Par deux jugements rendus le même jour, le Tribunal administratif de Nouvelle-Calédonie a précisé les cas dans lesquels un motif financier pouvait constituer un motif d’intérêt général justifiant la résiliation anticipée d’un contrat administratif.
Le Syndicat mixte des transports urbains (SMTU) du Grand Nouméa avait unilatéralement résilié les contrats de délégation de service public pour l’exploitation des réseaux de transport du Grand Nouméa qui avait été confiée à deux sociétés.
Il s’appuyait à cette fin sur l’extrême détérioration des conditions financières d’exécution des conventions de délégation de service public, lesquelles avaient, en outre, empiré du fait des conséquences économiques des émeutes survenues à compter du mois de mai 2024 en Nouvelle-Calédonie.
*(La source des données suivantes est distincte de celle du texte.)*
-- ==== Sys2Proof/Tests/Slice0.lean ====
section
/-! SUPPORT. Tests: expected results are the vectors of 95_test_vectors.md, the examples inside the rules, or hand
calculation from them. A witness theorem shows that the hypotheses of the obligation it is named after can be met, clause by
clause and at the edges of the ranges. -/

namespace Sys2Proof.Tests

open Sys2Proof.Machine

/-! ## Helpers -/

/-- The standalone machine right after a reset with this image. -/
def machine (img : List Int) : State := State.reset.resetCore img

/-- The same with the two policies `skip` and `wrap`. -/
def lenient (img : List Int) : State :=
  { machine img with cfg := { width := 64, decodePolicy := .skip, overflowPolicy := .wrap } }

/-- The block set right after an accepted start. -/
def pipeline (img phases : List Int) : State := State.reset.startRun img phases.length phases

/-- The next state of a step, where there is one. -/
def after (s : State) : Option State :=
  match step s with
  | .next t => some t
  | .fault _ => none
  | .refused _ => none

/-- The next state of an instruction, where there is one. -/
def afterExec (i : Instr) (s : State) : Option State :=
  match exec i s with
  | .next t => some t
  | .fault _ => none
  | .refused _ => none

/-- One field of the state after a step. -/
def seen {α : Type} (f : State → α) (s : State) : Option α := (after s).map f

/-! ## Well-formed instructions (30_encoding R41, 00_scope R5): an ill-formed term for each check -/

theorem test_wellFormed_add : (Instr.add .position .immediate 127 (-128) 0).WellFormed 8 := by decide
theorem test_illFormed_first : ¬ (Instr.add .position .position 128 0 0).WellFormed 8 := by decide
theorem test_illFormed_second : ¬ (Instr.jt .immediate .immediate 0 (-129)).WellFormed 8 := by decide
theorem test_illFormed_third : ¬ (Instr.eq .position .position 0 0 128).WellFormed 8 := by decide
theorem test_illFormed_in : ¬ (Instr.inp (-129)).WellFormed 8 := by decide
theorem test_wellFormed_hlt : Instr.hlt.WellFormed 1 := by decide

/-! ## Decoding (30_encoding R42 to R49; vectors of 95_test_vectors 2.1): each word written out digit by digit -/

/-- `01` selects ADD, no mode digit written: [9], [10], [3] (R45, vector E1). -/
theorem test_decode_add : decodeCells [1, 9, 10, 3] = .ok (.add .position .position 9 10 3, []) := by decide
/-- `10` `02`: thousands 1, hundreds 0 (R42, vector E2). -/
theorem test_decode_mul : decodeCells [1002, 4, 3, 4, 33] = .ok (.mul .position .immediate 4 3 4, [33]) := by decide
/-- `103`: the destination digit 1 is accepted and ignored (R49). -/
theorem test_decode_in : decodeCells [103, 3, 99] = .ok (.inp 3, [99]) := by decide
/-- `104`: hundreds 1; `1104` has one digit too many (R47). -/
theorem test_decode_out :
    decodeCells [104, -42] = .ok (.out .immediate (-42), []) ∧ decodeOp 1104 = .ok (.write .immediate) := by decide
/-- `1105`: both Immediate (vector 2.1). -/
theorem test_decode_jt : decodeCells [1105, 1, 9] = .ok (.jt .immediate .immediate 1 9, []) := by decide
/-- `6`: both Position (vector E9); `106`: hundreds 1, the predicate Immediate. -/
theorem test_decode_jf :
    decodeCells [6, 12, 15] = .ok (.jf .position .position 12 15, []) ∧
    decodeOp 106 = .ok (.condJump false .immediate .position) := by decide
/-- `107`: the first operand Immediate (vector E11). -/
theorem test_decode_lt : decodeCells [107, 8, 21, 20] = .ok (.lt .immediate .position 8 21 20, []) := by decide
/-- `1008`: the second operand Immediate (vector E11). -/
theorem test_decode_eq : decodeCells [1008, 21, 8, 20] = .ok (.eq .position .immediate 21 8 20, []) := by decide
/-- `99`, and `11199` with every digit beyond the arity (R47). -/
theorem test_decode_hlt : decodeCells [99] = .ok (.hlt, []) ∧ decodeCells [11199] = .ok (.hlt, []) := by decide

/-- Rejections, each by its name (R44, R45, R48, R49, R41). -/
theorem test_decode_rejects :
    decodeOp (-1) = .error (.negative (-1)) ∧ decodeOp 0 = .error (.unknownOpcode 0) ∧
    decodeOp 12345 = .error (.unknownOpcode 45) ∧ decodeOp 204 = .error (.badMode 1 2) ∧
    decodeOp 2105 = .error (.badMode 2 2) ∧ decodeOp 20008 = .error (.badMode 3 2) ∧
    decodeOp 203 = .error (.badMode 1 2) ∧ decodeCells [1, 0, 0] = .error .truncated := by decide
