-- ==== Sys2Proof/Word.lean ====
section
/-! DEFINITION. The words of the EVD-160 and their plainest arithmetic (spec/00_scope.md R3, spec/02_thread_state.md R24). -/

namespace Sys2Proof

set_option Elab.async false

/-- One byte of any memory (R3). -/
abbrev Byte := BitVec 8

/-- One scalar register, predicate, CSR or doubleword (R24). -/
abbrev Word := BitVec 64

/-- One vector register or 64-byte beat (R24, R22). -/
abbrev Vec := BitVec 512

/-- One bundle: S syllable in bits [63:0], V syllable in bits [127:64] (R43). -/
abbrev Bundle := BitVec 128

/-- Bits [lo+n-1 : lo] of a word, as a number: x[hi:lo] of R11. -/
def bitsAt {w : Nat} (x : BitVec w) (lo n : Nat) : Nat := (x.extractLsb' lo n).toNat

/-- One bit of a word. -/
def bitAt {w : Nat} (x : BitVec w) (i : Nat) : Bool := x.getLsbD i

/-- A word from a number, modulo 2^64. -/
def word (n : Nat) : Word := BitVec.ofNat 64 n

end Sys2Proof
end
Les deux sociétés délégataires ont alors saisi le tribunal administratif, estimant que les motifs financiers invoqués ne pouvaient constituer un motif d’intérêt général au sens de l’article L 6, 5° du Code de la commande publique.
Il appartenait donc au juge administratif d’apprécier la légalité des décisions de résiliation contestées, ce qui revenait en substance à définir les situations dans lesquelles un motif financier peut être reconnu comme relevant de l’intérêt général.
Au préalable, la juridiction rappelle qu’une personne publique peut toujours résilier unilatéralement un contrat administratif pour motif d’intérêt général[1], lequel peut d’ailleurs être financier[2].
En l’état, le tribunal considère qu’il n’appartient pas juge administratif d’apprécier la pertinence des choix opérés par l’autorité administrative, au risque d’excéder sa compétence, mais plutôt d’apprécier si le motif invoqué se vérifiait au regard des éléments apportés au stade de l’instruction.
Autrement dit, le juge devait déterminer si la situation financière du contrat faisait obstacle à sa poursuite.
C’est à cette conclusion qu’il parvient dans les deux affaires en question. Pour ce faire, il s’est fondé sur différents éléments recueillis au cours de l’instruction, notamment les échanges entre les parties contractantes mentionnant la dégradation des conditions financières, la menace pesant sur leur trésorerie, le risque de redressement judiciaire, ainsi que la volonté exprimée par l’autorité délégante de renégocier ses engagements contractuels[3].
En définitive, il ressort que l’augmentation des charges corrélée à la diminution des recettes d’exploitation compromettait de manière excessive l’équilibre économique initialement établi entre les parties, au point de rendre sa pérennité impossible. C’est précisément en raison du caractère « irréversible » de cette évolution économique et de l’« incapacité de l’administration à supporter le coût du contrat de délégation, même en procédant à des réductions significatives dans d’autres postes budgétaires » [4], que la résiliation anticipée a été jugée justifiée.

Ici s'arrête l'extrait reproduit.